▶ What you should do: Answer with one number only: the count of lines below that hold the word "hread".

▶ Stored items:
theorem byteDatum_of_le {d : Word} (h : 256 ≤ d.toNat) : byteDatum d = none := by
  refine if_neg fun hzero => ?_
  have := congrArg BitVec.toNat hzero
  rw [toNat_datum_high] at this
  simp only [BitVec.ofNat_eq_ofNat, BitVec.toNat_ofNat, Nat.zero_mod] at this
  omega

/-- A datum below 256 is the zero-extension of its byte. -/
theorem setWidth_setWidth_of_lt {d : Word} (h : d.toNat < 256) :
    (d.setWidth 8).setWidth 32 = d := by
  apply BitVec.eq_of_toNat_eq
  rw [BitVec.toNat_setWidth, BitVec.toNat_setWidth]
  omega

/-! ## `ST` of the byte spaces (R129, R130) -/

section
variable {s : State} {a : Nat} {d : Word}

theorem exec_stPlain_outside (h : byteSpaceSize s.params .plain ≤ a) :
    exec (.stPlain a d) s = .next (respond .badAddr 0 s) := if_pos h

theorem exec_stCoded_outside (h : byteSpaceSize s.params .coded ≤ a) :
    exec (.stCoded a d) s = .next (respond .badAddr 0 s) := if_pos h

theorem exec_stPlain_wide (h : a < byteSpaceSize s.params .plain) (hd : 256 ≤ d.toNat) :
    exec (.stPlain a d) s = .next (respond .badArg 0 s) := by
  change execStPlain a d s = _
  rw [execStPlain, if_neg (Nat.not_le.2 h), byteDatum_of_le hd, raiseAccess_eq]

theorem exec_stCoded_wide (h : a < byteSpaceSize s.params .coded) (hd : 256 ≤ d.toNat) :
    exec (.stCoded a d) s = .next (respond .badArg 0 s) := by
  change execStCoded a d s = _
  rw [execStCoded, if_neg (Nat.not_le.2 h), byteDatum_of_le hd, raiseAccess_eq]

theorem exec_stPlain_byte (h : a < byteSpaceSize s.params .plain) (hd : d.toNat < 256) :
    exec (.stPlain a d) s =
      .next (respond .ok 0 { s with plain := s.plain.write a (d.setWidth 8) }) := by
  change execStPlain a d s = _
  rw [execStPlain, if_neg (Nat.not_le.2 h), byteDatum_of_lt hd]

theorem exec_stCoded_byte (h : a < byteSpaceSize s.params .coded) (hd : d.toNat < 256) :
    exec (.stCoded a d) s =
      .next (respond .ok 0 { s with coded := s.coded.write a (d.setWidth 8) }) := by
  change execStCoded a d s = _
  rw [execStCoded, if_neg (Nat.not_le.2 h), byteDatum_of_lt hd]

/-- A load of a stored byte returns it (R48). -/
theorem loadElement_byte_stored {sp : ByteSpace} (h : a < byteSpaceSize s.params sp)
    (hd : d.toNat < 256) (hread : (s.bytes sp).read? a = some (d.setWidth 8)) :
    loadElement (byteElement sp a s) s = respond .ok d s := by
  obtain ⟨b, hload, hb⟩ := loadElement_byte_inside h
  rw [hload, hb _ hread, setWidth_setWidth_of_lt hd]

end

theorem Memory.read?_write_same (m : Memory) (a : Nat) (b : Byte) :
    (m.write a b).read? a = some b := by
  rw [Memory.read?_write, if_pos rfl]
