-- ==== Sys2Proof/Machine/Operands.lean ====
section
/-! DEFINITION. Operand forms: reads of the frame buffer, the marker window, and the escape-trigger predicate. -/

namespace Sys2Proof
namespace Machine

/-- `MemRead(addr, n)`: legal only when `addr + n <= len` (00_scope.md R18). -/
def memRead (buf : ByteSeq) (addr n : Nat) : Option ByteSeq :=
  if addr + n ≤ buf.length then some ((buf.drop addr).take n) else none

/-- `MemWrite(addr, n, v)` for the writes FRC makes, which leave no gap: legal only when `addr + n <= MAX_FRAME` (R18, R55). -/
def memWrite (cap : Nat) (buf : ByteSeq) (addr : Nat) (v : ByteSeq) : Option ByteSeq :=
  if addr ≤ buf.length ∧ addr + v.length ≤ cap then some (buf.take addr ++ v ++ buf.drop (addr + v.length)) else none

/-- The pair of adjacent bytes at index `i`, if both exist. -/
def pairAt (p : ByteSeq) (i : Nat) : Option (Byte × Byte) :=
  match p[i]?, p[i + 1]? with
  | some x, some y => some (x, y)
  | some _, none => none
  | none, _ => none

/-- `last2()`, the last two buffered bytes, the older first; there are none when `len < 2` (30_encoding.md R85). -/
def last2 (buf : ByteSeq) : Option (Byte × Byte) :=
  if 2 ≤ buf.length then pairAt buf (buf.length - 2) else none

/-- `needs_esc(p, i)` (30_encoding.md R86): (a) the byte is ESC, or (b) it is not the final byte and the pair that starts at it is a
marker. -/
def needsEsc (cfg : Config) (p : ByteSeq) (i : Nat) : Bool :=
  p[i]? == some cfg.esc
    || (i + 1 != p.length && (pairAt p i == some cfg.hdr || pairAt p i == some cfg.ftr))

end Machine
end Sys2Proof
end

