-- ==== Sys2Proof/Machine/Dispatch.lean ====
section
/-! DEFINITION. One arm for each instruction. -/

namespace Sys2Proof
namespace Machine

/-- The meaning of an instruction. -/
def exec (i : Instr) (s : State) : Host.Outcome State Fault Refusal :=
  match i with
  | .hdr => Sys2Proof.Machine.execHdr s
  | .ftr => Sys2Proof.Machine.execFtr s
  | .esc => Sys2Proof.Machine.execEsc s
  | .literal b => Sys2Proof.Machine.execLiteral b s
  | .esclen p => Sys2Proof.Machine.execEsclen p s
  | .encode p => Sys2Proof.Machine.execEncode p s
  | .decode b => Sys2Proof.Machine.execDecode b s
  | .txframe p => Sys2Proof.Machine.execTxframe p s
  | .rxbyte c b => Sys2Proof.Machine.execRxbyte c b s
  | .rxbyteAppend c b => Sys2Proof.Machine.execRxbyteAppend c b s
  | .rxbyteHdrMatch c => Sys2Proof.Machine.execRxbyteHdrMatch c s
  | .rxbyteIdleDiscard c => Sys2Proof.Machine.execRxbyteIdleDiscard c s
  | .rxbyteIdleHold c => Sys2Proof.Machine.execRxbyteIdleHold c s
  | .rxbyteFrameDone c => Sys2Proof.Machine.execRxbyteFrameDone c s
  | .rxbyteOverflow c => Sys2Proof.Machine.execRxbyteOverflow c s
  | .rxbyteAccum c => Sys2Proof.Machine.execRxbyteAccum c s
  | .poll c => Sys2Proof.Machine.execPoll c s
  | .rxdgram c d => Sys2Proof.Machine.execRxdgram c d s
  | .reset c => Sys2Proof.Machine.execReset c s
  | .dispatch c f => Sys2Proof.Machine.execDispatch c f s
  | .rxseq c bs => Sys2Proof.Machine.execRxseq c bs s
  | .arrive c bs => Sys2Proof.Machine.execArrive c bs s

end Machine
end Sys2Proof
end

▶ Your response: 2